#### Data to examine
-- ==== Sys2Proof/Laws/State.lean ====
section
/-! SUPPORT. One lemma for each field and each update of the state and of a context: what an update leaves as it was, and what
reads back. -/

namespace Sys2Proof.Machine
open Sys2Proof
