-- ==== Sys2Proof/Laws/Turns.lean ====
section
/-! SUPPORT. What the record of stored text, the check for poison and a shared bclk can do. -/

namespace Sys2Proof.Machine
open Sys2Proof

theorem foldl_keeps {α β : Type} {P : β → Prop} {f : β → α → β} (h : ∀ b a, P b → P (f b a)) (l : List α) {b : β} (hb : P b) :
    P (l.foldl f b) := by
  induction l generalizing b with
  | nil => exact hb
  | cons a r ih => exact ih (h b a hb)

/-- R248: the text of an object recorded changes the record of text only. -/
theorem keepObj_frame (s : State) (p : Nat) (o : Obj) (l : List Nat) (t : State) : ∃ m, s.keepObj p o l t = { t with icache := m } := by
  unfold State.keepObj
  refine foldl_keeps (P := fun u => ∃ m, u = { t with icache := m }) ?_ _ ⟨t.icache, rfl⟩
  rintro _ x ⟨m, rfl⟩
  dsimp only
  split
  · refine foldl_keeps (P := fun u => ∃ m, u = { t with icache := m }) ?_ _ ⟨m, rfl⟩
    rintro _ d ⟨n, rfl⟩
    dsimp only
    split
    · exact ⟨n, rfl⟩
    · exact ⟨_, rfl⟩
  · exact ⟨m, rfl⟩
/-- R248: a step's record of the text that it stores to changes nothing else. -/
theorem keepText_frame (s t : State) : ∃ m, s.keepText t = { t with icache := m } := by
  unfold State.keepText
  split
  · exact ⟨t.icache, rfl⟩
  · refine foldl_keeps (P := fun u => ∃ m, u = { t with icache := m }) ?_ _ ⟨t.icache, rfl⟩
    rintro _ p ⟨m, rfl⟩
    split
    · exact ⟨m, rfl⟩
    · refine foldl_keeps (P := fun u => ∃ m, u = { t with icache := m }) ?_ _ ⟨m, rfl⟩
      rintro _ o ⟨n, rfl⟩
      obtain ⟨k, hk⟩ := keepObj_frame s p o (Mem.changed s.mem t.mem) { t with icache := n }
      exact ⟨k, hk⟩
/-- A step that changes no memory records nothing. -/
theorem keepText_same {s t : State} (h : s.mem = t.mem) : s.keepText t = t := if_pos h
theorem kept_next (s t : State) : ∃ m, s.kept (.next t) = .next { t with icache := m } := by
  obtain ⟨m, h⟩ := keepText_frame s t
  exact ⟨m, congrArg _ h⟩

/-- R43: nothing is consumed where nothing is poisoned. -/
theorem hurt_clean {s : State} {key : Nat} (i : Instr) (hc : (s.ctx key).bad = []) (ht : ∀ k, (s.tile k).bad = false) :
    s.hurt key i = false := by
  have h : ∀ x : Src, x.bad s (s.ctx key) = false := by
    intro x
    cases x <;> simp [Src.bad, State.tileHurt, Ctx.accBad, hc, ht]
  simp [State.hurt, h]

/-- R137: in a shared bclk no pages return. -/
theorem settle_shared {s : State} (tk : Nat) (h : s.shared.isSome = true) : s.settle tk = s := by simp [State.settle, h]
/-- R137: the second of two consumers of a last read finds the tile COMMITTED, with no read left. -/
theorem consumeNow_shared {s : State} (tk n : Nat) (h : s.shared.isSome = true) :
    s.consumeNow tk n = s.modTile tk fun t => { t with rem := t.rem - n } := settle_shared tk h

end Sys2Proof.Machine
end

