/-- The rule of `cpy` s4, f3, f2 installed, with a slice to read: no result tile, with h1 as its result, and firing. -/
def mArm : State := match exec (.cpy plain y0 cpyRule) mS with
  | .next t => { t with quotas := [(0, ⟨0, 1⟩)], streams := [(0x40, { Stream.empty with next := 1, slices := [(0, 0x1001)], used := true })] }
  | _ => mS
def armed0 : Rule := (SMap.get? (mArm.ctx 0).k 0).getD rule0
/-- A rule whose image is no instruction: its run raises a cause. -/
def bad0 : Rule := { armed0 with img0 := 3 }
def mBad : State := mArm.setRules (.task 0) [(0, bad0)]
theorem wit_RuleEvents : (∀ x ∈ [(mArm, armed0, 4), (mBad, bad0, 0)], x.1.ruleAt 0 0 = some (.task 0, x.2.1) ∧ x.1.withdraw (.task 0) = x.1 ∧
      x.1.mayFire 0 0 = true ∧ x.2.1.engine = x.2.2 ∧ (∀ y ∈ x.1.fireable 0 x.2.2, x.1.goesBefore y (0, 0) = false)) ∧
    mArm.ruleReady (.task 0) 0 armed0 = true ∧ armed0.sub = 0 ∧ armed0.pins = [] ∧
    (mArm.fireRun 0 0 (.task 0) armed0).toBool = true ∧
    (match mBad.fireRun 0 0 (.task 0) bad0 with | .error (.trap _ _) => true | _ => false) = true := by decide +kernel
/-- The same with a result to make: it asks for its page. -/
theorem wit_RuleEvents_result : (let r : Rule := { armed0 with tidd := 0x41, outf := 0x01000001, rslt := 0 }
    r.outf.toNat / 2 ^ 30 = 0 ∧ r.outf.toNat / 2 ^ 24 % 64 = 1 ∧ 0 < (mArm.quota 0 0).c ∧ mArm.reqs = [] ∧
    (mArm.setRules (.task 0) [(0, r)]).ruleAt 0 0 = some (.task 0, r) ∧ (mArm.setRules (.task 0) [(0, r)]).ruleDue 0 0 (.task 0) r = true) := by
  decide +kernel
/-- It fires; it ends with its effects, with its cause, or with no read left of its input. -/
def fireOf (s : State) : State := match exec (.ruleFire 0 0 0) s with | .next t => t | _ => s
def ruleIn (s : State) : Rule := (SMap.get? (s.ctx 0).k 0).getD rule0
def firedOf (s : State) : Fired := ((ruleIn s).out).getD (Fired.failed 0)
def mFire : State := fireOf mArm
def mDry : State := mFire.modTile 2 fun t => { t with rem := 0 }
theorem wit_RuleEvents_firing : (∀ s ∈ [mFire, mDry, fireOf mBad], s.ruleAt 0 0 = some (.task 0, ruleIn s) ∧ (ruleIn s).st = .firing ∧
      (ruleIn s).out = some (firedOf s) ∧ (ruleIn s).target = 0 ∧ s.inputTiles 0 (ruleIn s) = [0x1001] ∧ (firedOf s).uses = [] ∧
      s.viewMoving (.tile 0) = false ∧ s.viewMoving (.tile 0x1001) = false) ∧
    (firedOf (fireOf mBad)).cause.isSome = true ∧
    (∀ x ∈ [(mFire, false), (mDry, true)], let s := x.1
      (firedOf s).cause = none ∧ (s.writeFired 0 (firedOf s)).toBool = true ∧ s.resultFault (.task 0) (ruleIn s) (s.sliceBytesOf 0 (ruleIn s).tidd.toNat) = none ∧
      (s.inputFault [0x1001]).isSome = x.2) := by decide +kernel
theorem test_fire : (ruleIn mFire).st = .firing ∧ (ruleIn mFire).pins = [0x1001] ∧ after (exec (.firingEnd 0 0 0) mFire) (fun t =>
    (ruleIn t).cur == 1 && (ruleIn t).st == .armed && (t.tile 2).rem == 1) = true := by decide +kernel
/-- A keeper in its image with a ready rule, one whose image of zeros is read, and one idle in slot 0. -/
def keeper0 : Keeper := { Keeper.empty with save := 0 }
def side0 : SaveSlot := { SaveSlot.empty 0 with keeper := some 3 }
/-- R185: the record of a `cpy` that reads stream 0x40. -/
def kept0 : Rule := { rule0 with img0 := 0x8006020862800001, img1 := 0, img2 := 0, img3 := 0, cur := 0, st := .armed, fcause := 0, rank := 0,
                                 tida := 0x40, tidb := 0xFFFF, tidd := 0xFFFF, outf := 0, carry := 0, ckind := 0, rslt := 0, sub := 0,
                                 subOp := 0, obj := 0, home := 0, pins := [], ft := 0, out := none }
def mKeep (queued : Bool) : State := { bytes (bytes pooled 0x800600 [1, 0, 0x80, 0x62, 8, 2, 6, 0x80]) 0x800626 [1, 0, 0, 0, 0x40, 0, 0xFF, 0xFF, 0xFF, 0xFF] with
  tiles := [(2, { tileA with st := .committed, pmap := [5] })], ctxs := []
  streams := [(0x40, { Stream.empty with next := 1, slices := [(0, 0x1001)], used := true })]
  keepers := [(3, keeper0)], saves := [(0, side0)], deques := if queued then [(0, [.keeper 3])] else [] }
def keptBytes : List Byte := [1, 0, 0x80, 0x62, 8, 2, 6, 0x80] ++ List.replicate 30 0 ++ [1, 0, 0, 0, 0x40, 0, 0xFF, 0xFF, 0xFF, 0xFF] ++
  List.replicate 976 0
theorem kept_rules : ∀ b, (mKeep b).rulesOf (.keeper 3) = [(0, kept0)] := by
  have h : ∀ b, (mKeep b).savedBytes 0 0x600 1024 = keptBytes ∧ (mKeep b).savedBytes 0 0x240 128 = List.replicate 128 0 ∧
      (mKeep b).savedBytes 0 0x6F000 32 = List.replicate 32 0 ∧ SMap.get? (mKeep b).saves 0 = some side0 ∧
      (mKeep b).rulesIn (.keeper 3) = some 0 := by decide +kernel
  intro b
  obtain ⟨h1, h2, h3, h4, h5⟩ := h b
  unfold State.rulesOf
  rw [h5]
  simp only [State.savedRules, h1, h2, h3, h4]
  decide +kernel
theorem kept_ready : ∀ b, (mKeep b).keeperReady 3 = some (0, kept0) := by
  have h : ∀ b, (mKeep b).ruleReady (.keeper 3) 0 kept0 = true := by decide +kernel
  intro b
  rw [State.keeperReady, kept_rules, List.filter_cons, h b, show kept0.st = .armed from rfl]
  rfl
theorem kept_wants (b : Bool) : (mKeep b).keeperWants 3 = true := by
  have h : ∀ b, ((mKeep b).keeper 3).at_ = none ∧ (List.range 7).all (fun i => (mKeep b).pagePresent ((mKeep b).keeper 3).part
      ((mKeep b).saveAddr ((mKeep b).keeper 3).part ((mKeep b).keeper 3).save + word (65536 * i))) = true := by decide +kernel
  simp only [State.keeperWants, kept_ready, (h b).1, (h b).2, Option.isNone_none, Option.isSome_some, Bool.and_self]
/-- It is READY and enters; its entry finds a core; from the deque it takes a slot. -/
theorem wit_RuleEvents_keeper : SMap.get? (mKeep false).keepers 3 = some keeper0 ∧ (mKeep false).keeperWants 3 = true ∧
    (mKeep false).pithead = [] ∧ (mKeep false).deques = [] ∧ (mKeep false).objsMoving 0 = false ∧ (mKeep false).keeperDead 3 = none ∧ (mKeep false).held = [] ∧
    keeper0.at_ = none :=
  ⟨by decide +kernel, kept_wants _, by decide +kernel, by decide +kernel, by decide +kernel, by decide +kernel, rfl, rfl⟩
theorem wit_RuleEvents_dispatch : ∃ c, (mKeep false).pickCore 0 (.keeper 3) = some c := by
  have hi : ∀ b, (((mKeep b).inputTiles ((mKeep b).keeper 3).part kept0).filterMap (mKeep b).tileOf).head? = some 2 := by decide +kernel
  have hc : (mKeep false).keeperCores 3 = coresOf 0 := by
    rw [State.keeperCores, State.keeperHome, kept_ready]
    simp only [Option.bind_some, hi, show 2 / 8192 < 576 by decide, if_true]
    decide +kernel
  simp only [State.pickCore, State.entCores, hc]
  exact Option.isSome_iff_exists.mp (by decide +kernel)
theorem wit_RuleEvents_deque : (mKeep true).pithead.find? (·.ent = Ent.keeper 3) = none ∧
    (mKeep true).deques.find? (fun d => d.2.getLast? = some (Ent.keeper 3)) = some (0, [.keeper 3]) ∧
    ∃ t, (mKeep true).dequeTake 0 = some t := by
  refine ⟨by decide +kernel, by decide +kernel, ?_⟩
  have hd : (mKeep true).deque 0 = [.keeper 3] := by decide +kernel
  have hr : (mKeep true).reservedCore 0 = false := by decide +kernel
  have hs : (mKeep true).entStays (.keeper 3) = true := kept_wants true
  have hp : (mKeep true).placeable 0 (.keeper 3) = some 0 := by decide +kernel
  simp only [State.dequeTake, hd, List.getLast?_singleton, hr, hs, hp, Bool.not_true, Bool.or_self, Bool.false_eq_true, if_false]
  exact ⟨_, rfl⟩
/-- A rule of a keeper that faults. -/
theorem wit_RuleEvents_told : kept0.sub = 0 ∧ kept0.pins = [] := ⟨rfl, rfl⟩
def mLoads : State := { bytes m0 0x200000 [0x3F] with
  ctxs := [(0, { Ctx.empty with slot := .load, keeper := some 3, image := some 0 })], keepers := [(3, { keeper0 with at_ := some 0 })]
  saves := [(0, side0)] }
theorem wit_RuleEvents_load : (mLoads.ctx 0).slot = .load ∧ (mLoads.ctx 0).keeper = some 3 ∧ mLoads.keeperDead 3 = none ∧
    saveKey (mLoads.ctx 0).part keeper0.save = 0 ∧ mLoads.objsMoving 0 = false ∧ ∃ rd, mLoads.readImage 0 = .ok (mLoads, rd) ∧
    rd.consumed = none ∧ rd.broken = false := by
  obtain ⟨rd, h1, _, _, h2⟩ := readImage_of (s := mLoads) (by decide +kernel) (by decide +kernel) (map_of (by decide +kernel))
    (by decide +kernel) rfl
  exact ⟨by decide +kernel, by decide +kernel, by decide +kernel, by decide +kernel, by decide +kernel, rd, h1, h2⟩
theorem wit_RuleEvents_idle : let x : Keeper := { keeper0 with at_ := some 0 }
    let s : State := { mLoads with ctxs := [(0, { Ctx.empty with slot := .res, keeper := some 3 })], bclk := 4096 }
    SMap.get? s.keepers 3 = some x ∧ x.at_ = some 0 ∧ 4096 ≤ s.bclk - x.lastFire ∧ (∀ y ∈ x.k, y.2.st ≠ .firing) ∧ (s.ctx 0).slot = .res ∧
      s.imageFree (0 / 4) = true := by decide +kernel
########
Show the lines above with "obtain".

      obtain ⟨k, hk⟩ := keepObj_frame s p o (Mem.changed s.mem t.mem) { t with icache := n }
  obtain ⟨m, h⟩ := keepText_frame s t
  obtain ⟨h1, h2, h3, h4, h5⟩ := h b
  obtain ⟨rd, h1, _, _, h2⟩ := readImage_of (s := mLoads) (by decide +kernel) (by decide +kernel) (map_of (by decide +kernel))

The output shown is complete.